Gather all lines in the entries that include the word "cookieAppend".

*Records for the exercise*:
○ ○ ○
-- ==== Sys2Proof/Machine/Landing.lean ====
section
/-! DEFINITION. The landing of message bytes (spec R419, R422, R431) and the reads of a send's payload (R417, R418). -/

namespace Sys2Proof.Machine

open Sys2Proof

/-! ## Who asks -/

/-- The asker for the accesses of a team, resident or swapped out. -/
def State.ownerAsker (s : State) (t : Nat) : Asker :=
  let tm := s.anyTeam t
  ⟨tm.part, s.jobOf tm.part, some (headerBitmap tm.header.clear)⟩

/-- Core and slot of a team where it is resident, or where it was. -/
def State.seatOf (s : State) (t : Nat) : Nat × Nat :=
  if t < 2 ^ 24 then (coreOfTeam t, slotOfTeam t)
  else match s.saved.find? (fun x => decide (savedKey x.id = t)) with
    | none => (0, 0)
    | some x => (x.core, x.slot)

/-- A memory event of the receive engine for a team (R289, AGENT 5). -/
def State.recvEvent (s : State) (t : Nat) (addr : DWord) (tag : BitVec 20) (kind : BitVec 4) : State :=
  let tm := s.anyTeam t
  let (core, slot) := s.seatOf t
  s.appendEvent tm.part (memRecord addr tag 5 kind (whoBits tm.job tm.gen (16 * core + slot) (dieOfCore core)) s.selfPeer 1
    s.nsWord)

/-- A failed access of the receive engine: an event of KIND 1 for a denial, combined while the team is resident, of KIND 10
for any other error (R418, R422). -/
def State.recvFail (s : State) (t : Nat) (addr : DWord) (e : FarErr) (tag : BitVec 20) : State :=
  if e = .denied then (if t < 2 ^ 24 then s.noteDenial t 5 addr tag else s.recvEvent t addr tag 1)
  else s.recvEvent t addr tag 10

/-- The code of a failed access: DENIED or SEND_FAIL (R174). -/
def recvCode (e : FarErr) : BitVec 8 := if e = .denied then 9 else 6

/-! ## Receives -/

def State.recvOf (s : State) (id : Nat) : Option Recv := s.recvs.find? (fun r => decide (r.id = id))
/-- Have all bytes that the receive writes landed or been held, and has its message come to its end (R423)? -/
def Recv.over (r : Recv) : Bool :=
  !r.posted && decide (r.writes = 0) && (if r.rdv then r.endSeen && decide (r.pulls = []) else decide (r.len ≤ r.landed))

/-- A receive changed. One that comes to its end while its team is away takes its place in the order of what the team finds (R431). -/
def State.putRecv (s : State) (r : Recv) : State :=
  let ends := decide (2 ^ 24 ≤ r.team) && r.over && r.heldEnd.isNone
  { s with
    recvs := s.recvs.map (fun x => if x.id = r.id then (if ends then { r with heldEnd := some s.nextSeq } else r) else x)
    nextSeq := if ends then s.nextSeq + 1 else s.nextSeq }

def State.modRecv (s : State) (id : Nat) (f : Recv → Recv) : State :=
  match s.recvOf id with
  | none => s
  | some r => s.putRecv (f r)

/-- The engine reads the captured bytes of a receive: poison there is found once (R292). It lies at no far address. -/
def State.recvRead (s : State) (id : Nat) : State :=
  match s.recvOf id with
  | none => s
  | some r => if r.unfound then (s.putRecv { r with unfound := false }).recvEvent r.team 0 0 3 else s

/-- Box coordinates of a receive block. -/
def Recv.coords (r : Recv) : List Int := (List.range 4).map (fun i => sext (fieldW r.block (0x20 + 4 * i)))

/-- The nominal length N of the box. -/
def Recv.nominal (r : Recv) : Nat := descElem r.desc * descCount r.desc

/-- Where payload byte k goes (R243, R422): its far address, or none where the element lies outside the tensor; an address outside the
region of the tensor is an error. -/
def Recv.place (r : Recv) (k : Nat) : Except DWord (Option DWord) :=
  let e := descElem r.desc
  match tensorAddr r.desc r.coords (boxPos r.desc (k / e)) with
  | none => .ok none
  | some x => match inRegion (descBase r.desc) x with
    | .error a => .error a
    | .ok a => .ok (some (a + BitVec.ofNat 64 (k % e)))

/-- The far address of payload byte k in an event, or the box's base where the element lies outside the tensor. -/
def Recv.byteAddr (r : Recv) (k : Nat) : DWord :=
  match r.place k with
  | .error a => a
  | .ok a => a.getD (descBase r.desc)

/-- The first error stands. -/
def Recv.fail (r : Recv) (code : BitVec 8) : Recv := if r.code = 0 then { r with code := code } else r

/-- Does a far address name the scratchpad of a core? -/
def namesCore (a : DWord) (core : Nat) : Bool :=
  decide (bits a 62 2 = 1 ∧ bits a 40 22 = 0 ∧ bits a 35 2 = 0) &&
    decide (512 * bits a 37 3 + 256 * bits a 34 1 + bits a 19 15 % 256 = core ∧ bits a 27 7 = 0)

/-- The tag check of an access of the receive engine, a write or a read (R286). -/
def State.recvChecked (s : State) (t : Nat) (a : DWord) (write : Bool) : State :=
  s.checkedFor (s.ownerAsker t) a ⟨!write, write, false⟩ (fun u kind tag => u.recvEvent t a tag kind)

/-- Payload bytes with their places, as runs within one aligned word of the destination: each is written as one (R300). -/
def landRuns : List (Nat × DWord × Byte) → List (Nat × DWord × List Byte)
  | [] => []
  | (k, a, b) :: rest => match landRuns rest with
    | (k2, a2, bs) :: t =>
      if k2 = k + 1 ∧ a2 = a + 1 ∧ a2.toNat / 4 = a.toNat / 4 then (k, a, b :: bs) :: t else (k, a, [b]) :: (k2, a2, bs) :: t
    | [] => [(k, a, [b])]

/-- A run of payload bytes from offset k on written at an address (R422), or held while the team is away (R431). -/
def State.landRun (s : State) (id k : Nat) (a : DWord) (bs : List Byte) : State :=
  match s.recvOf id with
  | none => s
  | some r =>
    if 2 ^ 24 ≤ r.team ∧ namesCore a (s.seatOf r.team).1 then
      { s.putRecv { r with held := r.held ++ [(s.nextSeq, k, bs)] } with nextSeq := s.nextSeq + 1 }
    else
      let q := s.ownerAsker r.team
      let ps := (List.range bs.length).map (fun i => (a + BitVec.ofNat 64 i, s.resolve q (a + BitVec.ofNat 64 i) false true false))
      match ps with
      | (_, .peer p w) :: _ =>
        let u := s.sendRequest r.part r.die p w clsPcopyw 0 bs (s.farDue r.part) id 3 k
        u.1.putRecv { r with writes := r.writes + 1 }
      | _ =>
        let s1 := s.recvChecked r.team a true
        match ps.findSome? (fun p => match p.2 with | .fail e tag => some (p.1, e, tag) | _ => none) with
        | some (b, e, tag) => ((s1.putPlaces ps bs).putRecv (r.fail (recvCode e))).recvFail r.team b e tag
        | none => s1.putPlaces ps bs

/-- An element of the box whose address overflows sets the receive's code (R422). -/
def State.landOverflow (s : State) (id : Nat) (a : DWord) : State :=
  match s.recvOf id with
  | none => s
  | some r => (s.putRecv (r.fail 6)).recvEvent r.team a 0 10

/-- Payload bytes from offset k on landed: those at or beyond min(L, N) are discarded (R422). -/
def State.landBytes (s0 : State) (id k : Nat) (all : List Byte) : State :=
  let s := s0.recvRead id
  match s.recvOf id with
  | none => s
  | some r =>
    let bs := all.take (min r.len r.nominal - k)
    let ks := (List.range bs.length).map (k + ·)
    let outside := (ks.filterMap (fun n => match r.place n with | .error a => some (n / descElem r.desc, a) | .ok _ => none)).dedup
    let places := (ks.zip bs).filterMap (fun e => match r.place e.1 with | .ok (some a) => some (e.1, a, e.2) | _ => none)
    (landRuns places).foldl (fun t e => t.landRun id e.1 e.2.1 e.2.2) (outside.foldl (fun t e => t.landOverflow id e.2) s)

/-! ## Completion (R423, R424) -/

/-- Has everything the receive writes been performed or dropped, and its message come to its end (R423)? -/
def Recv.complete (r : Recv) : Bool := r.over && decide (r.held = [])

/-- The entry of a completed receive (R424). -/
def Recv.cookie (r : Recv) : List Byte :=
  natLe 4 (fieldW r.block 0x1C).toNat ++ natLe 4 r.code.toNat ++ natLe 4 r.mtag.toNat ++ natLe 4 r.len ++
    natLe 8 r.msrc.toNat ++ natLe 4 r.handle.toNat ++ natLe 4 0

/-- An entry appended to the cookie queue whose header stands at a key, or counted as dropped (R424). -/
def State.cookieAppend (s : State) (key : Nat) (entry : List Byte) : State :=
  let prod := s.word key
  let cons := s.word (key + 4)
  let n := s.num (key + 8) 4
  if 1 ≤ n ∧ n ≤ 4096 ∧ 2 ^ Nat.log2 n = n ∧ (prod - cons).toNat < n then
    (s.putMem (key + 32 + 32 * (prod.toNat % n)) entry).putWord key (prod + 1)
  else s.putWord (key + 12) (satInc (s.word (key + 12)))

/-- The actions of a completed receive in their order: barrier, cookie queue, token (R423). It leaves the engine. -/
def State.finishRecv (s : State) (r : Recv) : State :=
  let core := (s.seatOf r.team).1
  let s0 := ({ s with recvs := s.recvs.filter (fun x => decide (x.id ≠ r.id)) }).modTm r.team (fun x =>
    if r.posted then x else { x with landed := r.handle :: x.landed })
  let s1 := if r.bar then s0.barUpdate r.team 5 core (fieldW r.block 0x30) 1 (-(r.nominal : Int)) (decide (r.code ≠ 0)) none
    else s0
  let cq := coreKey core (fieldW r.block 0x34).toNat
  let s2 := if r.cq then
      (s1.noteFound r.team 5 (localKey core (fieldW r.block 0x34).toNat) cq 32).cookieAppend cq r.cookie
    else s1
  match r.tok with
  | none => s2
  | some j => s2.finishToken r.team j r.code

/-- A receive whose team is resident completes, when it can. -/
def State.endRecv (s : State) (id : Nat) : State :=
  match s.recvOf id with
  | none => s
  | some r => if r.complete ∧ r.team < 2 ^ 24 then (s.recvRead id).finishRecv r else s

/-- What was held while a team was away happens now, in the order in which it came to be held (R431). -/
def State.applyAway (s : State) (t : Nat) : State :=
  let rs := s.recvs.filter (fun r => decide (r.team = t))
  let waiting := rs.flatMap (fun r => r.held.map (fun e => (e.1, r.id, some e.2)) ++ (r.heldEnd.map (fun n => (n, r.id, none))).toList)
  let s1 := { s with recvs := s.recvs.map (fun (r : Recv) => if r.team = t then { r with held := [], heldEnd := none } else r) }
  (sortBy (fun a b => decide (a.1 < b.1)) waiting).foldl (fun u e => match e.2.2 with
    | some (k, bs) => u.landBytes e.2.1 k bs
    | none => u.endRecv e.2.1)
    ((rs.filter (fun r => r.complete && r.heldEnd.isNone)).foldl (fun u r => u.endRecv r.id) s1)

/-! ## Payload reads (R417, R418) -/

/-- A send's error: the first one stands until its token finishes. -/
def SendOp.fail (x : SendOp) (code : BitVec 8) : SendOp := if x.code = 0 then { x with code := code } else x

/-- A payload byte in the own core scratchpad of a team that is away, out of its record (R431). -/
def State.heldByte (s : State) (t : Nat) (a : DWord) : Option Byte :=
  if t < 2 ^ 24 then none
  else match s.saved.find? (fun x => decide (savedKey x.id = t)) with
    | none => none
    | some r => if namesCore a r.core ∧ r.team.spbase ≤ bits a 0 19 ∧ bits a 0 19 < r.team.splimit then
        some (aget 0 r.scratch (bits a 0 19 - r.team.spbase)) else none

/-- What one payload byte is read as: the byte, and the failure of its read. A denied one is zero, one that fails otherwise is 0xFF.
Payload that stands in another package is answered by that package (log entry 14). -/
def State.payByte (s : State) (t : Nat) (p : DWord × Target) : Byte × Option (FarErr × BitVec 20) :=
  let failed (e : FarErr) (tag : BitVec 20) : Byte × Option (FarErr × BitVec 20) :=
    (if e = .denied then 0 else 0xFF, some (e, tag))
  match s.heldByte t p.1 with
  | some b => (b, none)
  | none => match p.2 with
    | .key k => (s.byte k, none)
    | .fail e tag => failed e tag
    | .peer _ w =>
      let r := Config.peerReply s.freeNo w.toNat
      match statErr r.stat with
      | none => (r.data.extractLsb' 0 8, none)
      | some e => failed e 0

/-- The failures among the bytes of a payload, one for each line of 64 bytes: where, what and the tag. -/
def firstFails : List (DWord × Byte × Option (FarErr × BitVec 20)) → List Nat → List (DWord × FarErr × BitVec 20)
  | [], _ => []
  | (a, _, some (e, tag)) :: r, seen =>
    if seen.contains (a.toNat / 64) then firstFails r seen else (a, e, tag) :: firstFails r (a.toNat / 64 :: seen)
  | _ :: r, seen => firstFails r seen

/-- n payload bytes of a send from offset k on: the state with its events, one for each failing line, the bytes, and the first error's
code, 0 for none (R417, R418). -/
def State.readPayload (s : State) (x : SendOp) (k n : Nat) : State × List Byte × BitVec 8 :=
  let q := s.ownerAsker x.team
  let ps := (List.range n).map (fun i =>
    let a := x.addr + BitVec.ofNat 64 (k + i)
    (a, s.resolve q a true false false))
  let s1 := (linesOf (ps.map Prod.fst)).foldl (fun u l =>
    match ps.find? (fun p => decide (p.1.toNat / 64 = l)) with
    | some p => u.recvChecked x.team p.1 false
    | none => u) s
  let s2 := ps.foldl (fun u p => match p.2, s.heldByte x.team p.1 with
    | .key key, none => u.foundBy key 1 (fun v kind => v.recvEvent x.team p.1 (s.pageTag q p.1) kind)
    | _, _ => u) s1
  let got := ps.map (fun p => (p.1, s2.payByte x.team p))
  let bad := firstFails got []
  (bad.foldl (fun u e => u.recvFail x.team e.1 e.2.1 e.2.2) s2, got.map (fun g => g.2.1),
    match bad with | [] => 0 | e :: _ => recvCode e.2.1)

end Sys2Proof.Machine
end

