/-- RSTATE of a receive record (R432). -/
def rstate (code : BitVec 8) (tok : Nat) (t c b rdv : Bool) (kind : BitVec 2) : Word :=
  0#8 ++ (code ++ (0#5 ++ (BitVec.ofNat 3 tok ++ (0#2 ++ (BitVec.ofBool t ++ (BitVec.ofBool c ++ (BitVec.ofBool b ++
    (BitVec.ofBool rdv ++ kind))))))))

/-- One record of a posted receive or a landing. -/
def State.recvRecord (s : State) (ts : List SavedTeam) (r : Recv) : List Byte :=
  let base := (s.anyTeam r.team).spbase
  let at_ (bs : List Byte) (o : Nat) : List Byte := setField bs o (natLe 4 (heldWord base (fieldW bs o)).toNat)
  let desc := setField r.desc 0 (natLe 8 (heldFar (s.seatOf r.team).1 base (descBase r.desc)).toNat)
  padBytes 192 (padBytes 64 ([0x18, 0x30, 0x34].foldl at_ r.block) ++ padBytes 64 desc ++
    natLe 4 (rstate r.code (r.tok.getD 0) r.tok.isSome r.cq r.bar r.rdv (if r.posted then 0 else 1)).toNat ++
    natLe 4 r.handle.toNat ++ natLe 4 (teamPlace ts r.team) ++ natLe 4 r.die ++ natLe 8 r.landed ++ natLe 4 r.len ++
    natLe 4 r.mtag.toNat ++ natLe 8 r.msrc.toNat ++ natLe 4 r.rdvHandle.toNat)

/-- One send record. `sent` is the count of its bytes that have been accepted. -/
def State.sendRecord (s : State) (ts : List SavedTeam) (x : SendOp) (sent : Nat) : List Byte :=
  let base := (s.anyTeam x.team).spbase
  padBytes 192 (padBytes 128 (natLe 8 (heldFar (s.seatOf x.team).1 base x.addr).toNat ++ natLe 4 x.len ++ natLe 4 x.tag.toNat ++
      natLe 4 (x.dstPeer.toNat + 2 ^ 20 * x.dstDie.toNat)) ++
    natLe 4 (rstate x.code x.token true false false x.rdv 2).toNat ++ natLe 4 x.rdvHandle.toNat ++
    natLe 4 (teamPlace ts x.team) ++ natLe 4 x.die ++ natLe 8 sent ++ natLe 4 x.len)

/-- Bytes of a send that have been accepted: those before its first packet still kept; for a rendezvous send whose request
has been accepted, the 16 bytes of its header (log entry 17). -/
def State.sentBytes (s : State) (x : SendOp) : Nat :=
  let i : StreamId := ⟨s.selfPeer, BitVec.ofNat 3 x.die, x.dstPeer, x.dstDie, 1⟩
  let mine := ((s.txOf i).unacked ++ s.inboxOf i).filter (fun q => x.packets.contains q.seq.toNat)
  match mine with
  | q :: _ => bits q.addr 0 26
  | [] => if x.waits then 0 else if x.rdv then 16 else x.len

/-- One scratchpad share: a header, then the partition's coloured bytes (R368). -/
def State.shareRecord (s : State) (key : Nat → Nat) (index n : Nat) (cs : List Nat) : List Byte :=
  padBytes 64 (natLe 8 index ++ natLe 8 n) ++ (List.range n).map (fun o => s.byte (key (colourByte cs o)))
○ ○ ○
*Answer for this exercise*:
def State.cookieAppend (s : State) (key : Nat) (entry : List Byte) : State :=
      (s1.noteFound r.team 5 (localKey core (fieldW r.block 0x34).toNat) cq 32).cookieAppend cq r.cookie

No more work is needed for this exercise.